Copy exactly the lines of the records below, and only those lines, beginning with the line that contains "A leaf that" and ending with the line that contains "let h := if now".

========================================================================

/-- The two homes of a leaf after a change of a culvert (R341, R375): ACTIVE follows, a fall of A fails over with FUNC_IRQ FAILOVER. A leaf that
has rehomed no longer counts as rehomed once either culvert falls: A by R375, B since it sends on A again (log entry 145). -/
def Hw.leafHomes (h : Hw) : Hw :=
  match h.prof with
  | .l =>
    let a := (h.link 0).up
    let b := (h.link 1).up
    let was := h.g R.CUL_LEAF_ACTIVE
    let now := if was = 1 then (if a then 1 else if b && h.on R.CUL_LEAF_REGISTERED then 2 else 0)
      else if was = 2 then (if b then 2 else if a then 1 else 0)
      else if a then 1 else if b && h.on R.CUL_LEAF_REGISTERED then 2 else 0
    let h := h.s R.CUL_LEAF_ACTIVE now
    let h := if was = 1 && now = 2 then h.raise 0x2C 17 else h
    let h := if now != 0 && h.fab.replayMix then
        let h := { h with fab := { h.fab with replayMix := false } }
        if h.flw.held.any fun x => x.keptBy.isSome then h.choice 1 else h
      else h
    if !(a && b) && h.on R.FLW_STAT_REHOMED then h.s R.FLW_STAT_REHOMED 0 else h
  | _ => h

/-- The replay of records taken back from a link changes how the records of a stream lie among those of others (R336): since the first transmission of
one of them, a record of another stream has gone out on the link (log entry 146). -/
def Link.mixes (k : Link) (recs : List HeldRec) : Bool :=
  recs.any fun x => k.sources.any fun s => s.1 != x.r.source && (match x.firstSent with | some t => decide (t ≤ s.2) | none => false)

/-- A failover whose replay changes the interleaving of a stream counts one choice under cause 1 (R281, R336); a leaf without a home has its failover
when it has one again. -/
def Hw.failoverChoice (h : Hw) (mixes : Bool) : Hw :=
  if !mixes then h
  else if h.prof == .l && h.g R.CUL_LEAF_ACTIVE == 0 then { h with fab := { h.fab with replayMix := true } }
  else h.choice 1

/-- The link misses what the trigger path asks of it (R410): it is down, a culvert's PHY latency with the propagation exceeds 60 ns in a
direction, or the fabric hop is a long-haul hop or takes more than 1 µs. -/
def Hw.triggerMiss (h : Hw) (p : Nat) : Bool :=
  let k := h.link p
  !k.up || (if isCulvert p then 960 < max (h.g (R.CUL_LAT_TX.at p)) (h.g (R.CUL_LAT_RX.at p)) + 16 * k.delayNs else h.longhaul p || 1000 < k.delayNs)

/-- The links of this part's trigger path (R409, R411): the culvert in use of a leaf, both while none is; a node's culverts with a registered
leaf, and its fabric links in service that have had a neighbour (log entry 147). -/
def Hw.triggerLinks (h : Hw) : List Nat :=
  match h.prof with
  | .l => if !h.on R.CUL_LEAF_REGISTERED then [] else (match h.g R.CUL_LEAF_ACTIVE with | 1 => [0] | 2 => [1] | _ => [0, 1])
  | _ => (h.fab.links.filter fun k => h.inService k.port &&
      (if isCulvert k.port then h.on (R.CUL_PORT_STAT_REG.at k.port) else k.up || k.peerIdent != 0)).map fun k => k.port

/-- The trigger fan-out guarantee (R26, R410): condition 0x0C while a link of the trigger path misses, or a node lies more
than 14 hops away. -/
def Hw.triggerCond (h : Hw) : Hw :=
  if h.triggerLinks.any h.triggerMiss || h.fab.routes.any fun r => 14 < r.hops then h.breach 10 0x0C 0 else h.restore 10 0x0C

========================================================================

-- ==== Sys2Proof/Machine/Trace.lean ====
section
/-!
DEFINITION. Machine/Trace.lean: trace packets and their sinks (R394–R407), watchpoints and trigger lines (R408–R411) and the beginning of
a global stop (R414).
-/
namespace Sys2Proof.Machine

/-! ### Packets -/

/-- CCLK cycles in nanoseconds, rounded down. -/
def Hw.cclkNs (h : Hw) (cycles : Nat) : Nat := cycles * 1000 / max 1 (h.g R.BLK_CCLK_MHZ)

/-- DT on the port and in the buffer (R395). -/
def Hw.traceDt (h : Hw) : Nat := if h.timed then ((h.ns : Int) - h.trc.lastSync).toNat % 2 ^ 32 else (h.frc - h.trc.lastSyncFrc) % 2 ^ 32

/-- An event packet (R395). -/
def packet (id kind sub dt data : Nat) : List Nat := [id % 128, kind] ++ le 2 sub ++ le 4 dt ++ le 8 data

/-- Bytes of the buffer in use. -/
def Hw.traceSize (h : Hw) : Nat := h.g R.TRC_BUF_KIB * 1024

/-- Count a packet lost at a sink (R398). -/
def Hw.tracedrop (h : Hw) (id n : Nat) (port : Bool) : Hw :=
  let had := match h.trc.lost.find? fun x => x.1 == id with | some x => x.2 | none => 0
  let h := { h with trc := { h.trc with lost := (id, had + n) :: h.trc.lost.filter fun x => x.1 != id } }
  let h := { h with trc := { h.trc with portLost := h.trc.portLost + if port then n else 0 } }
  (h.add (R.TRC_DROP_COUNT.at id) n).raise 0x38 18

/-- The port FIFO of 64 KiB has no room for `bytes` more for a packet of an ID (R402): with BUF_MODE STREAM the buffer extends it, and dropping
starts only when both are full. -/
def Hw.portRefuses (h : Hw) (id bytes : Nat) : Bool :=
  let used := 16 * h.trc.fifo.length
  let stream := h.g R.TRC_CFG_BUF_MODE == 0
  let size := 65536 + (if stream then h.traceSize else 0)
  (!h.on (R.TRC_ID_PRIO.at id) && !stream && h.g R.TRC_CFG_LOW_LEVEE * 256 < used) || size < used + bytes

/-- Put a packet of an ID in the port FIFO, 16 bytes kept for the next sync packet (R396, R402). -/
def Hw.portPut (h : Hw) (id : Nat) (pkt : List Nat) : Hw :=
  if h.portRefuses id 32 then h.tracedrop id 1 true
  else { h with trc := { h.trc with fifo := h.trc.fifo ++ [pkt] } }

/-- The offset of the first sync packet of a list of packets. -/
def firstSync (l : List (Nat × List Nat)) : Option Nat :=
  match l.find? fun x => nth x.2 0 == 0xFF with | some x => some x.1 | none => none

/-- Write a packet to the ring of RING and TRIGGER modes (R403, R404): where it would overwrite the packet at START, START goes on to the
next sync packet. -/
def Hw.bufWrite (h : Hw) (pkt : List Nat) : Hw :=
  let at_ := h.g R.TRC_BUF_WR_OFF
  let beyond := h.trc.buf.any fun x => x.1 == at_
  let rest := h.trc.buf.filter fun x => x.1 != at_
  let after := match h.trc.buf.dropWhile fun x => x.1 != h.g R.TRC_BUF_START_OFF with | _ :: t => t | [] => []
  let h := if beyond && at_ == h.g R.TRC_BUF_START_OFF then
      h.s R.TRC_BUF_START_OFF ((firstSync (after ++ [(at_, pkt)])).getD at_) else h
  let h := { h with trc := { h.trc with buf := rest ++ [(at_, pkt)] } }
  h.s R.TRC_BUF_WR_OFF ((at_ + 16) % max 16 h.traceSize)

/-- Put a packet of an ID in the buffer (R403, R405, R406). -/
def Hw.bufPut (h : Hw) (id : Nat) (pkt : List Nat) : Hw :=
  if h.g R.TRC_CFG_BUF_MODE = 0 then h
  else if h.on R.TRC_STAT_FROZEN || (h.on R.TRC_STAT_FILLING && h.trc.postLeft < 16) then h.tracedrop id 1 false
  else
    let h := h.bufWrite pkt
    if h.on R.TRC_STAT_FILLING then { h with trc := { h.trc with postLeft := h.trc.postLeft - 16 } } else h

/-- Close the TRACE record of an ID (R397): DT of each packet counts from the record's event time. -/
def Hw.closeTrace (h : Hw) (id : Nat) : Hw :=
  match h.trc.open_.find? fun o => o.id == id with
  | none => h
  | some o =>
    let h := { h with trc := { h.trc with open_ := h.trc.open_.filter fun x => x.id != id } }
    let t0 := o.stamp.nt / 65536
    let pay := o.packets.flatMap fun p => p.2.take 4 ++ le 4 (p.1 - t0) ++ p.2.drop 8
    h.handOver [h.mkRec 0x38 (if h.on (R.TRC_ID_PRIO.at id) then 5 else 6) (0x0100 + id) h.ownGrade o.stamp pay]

========================================================================

Response area:
/-- The two homes of a leaf after a change of a culvert (R341, R375): ACTIVE follows, a fall of A fails over with FUNC_IRQ FAILOVER. A leaf that
has rehomed no longer counts as rehomed once either culvert falls: A by R375, B since it sends on A again (log entry 145). -/
def Hw.leafHomes (h : Hw) : Hw :=
  match h.prof with
  | .l =>
    let a := (h.link 0).up
    let b := (h.link 1).up
    let was := h.g R.CUL_LEAF_ACTIVE
    let now := if was = 1 then (if a then 1 else if b && h.on R.CUL_LEAF_REGISTERED then 2 else 0)
      else if was = 2 then (if b then 2 else if a then 1 else 0)
      else if a then 1 else if b && h.on R.CUL_LEAF_REGISTERED then 2 else 0
    let h := h.s R.CUL_LEAF_ACTIVE now
    let h := if was = 1 && now = 2 then h.raise 0x2C 17 else h
    let h := if now != 0 && h.fab.replayMix then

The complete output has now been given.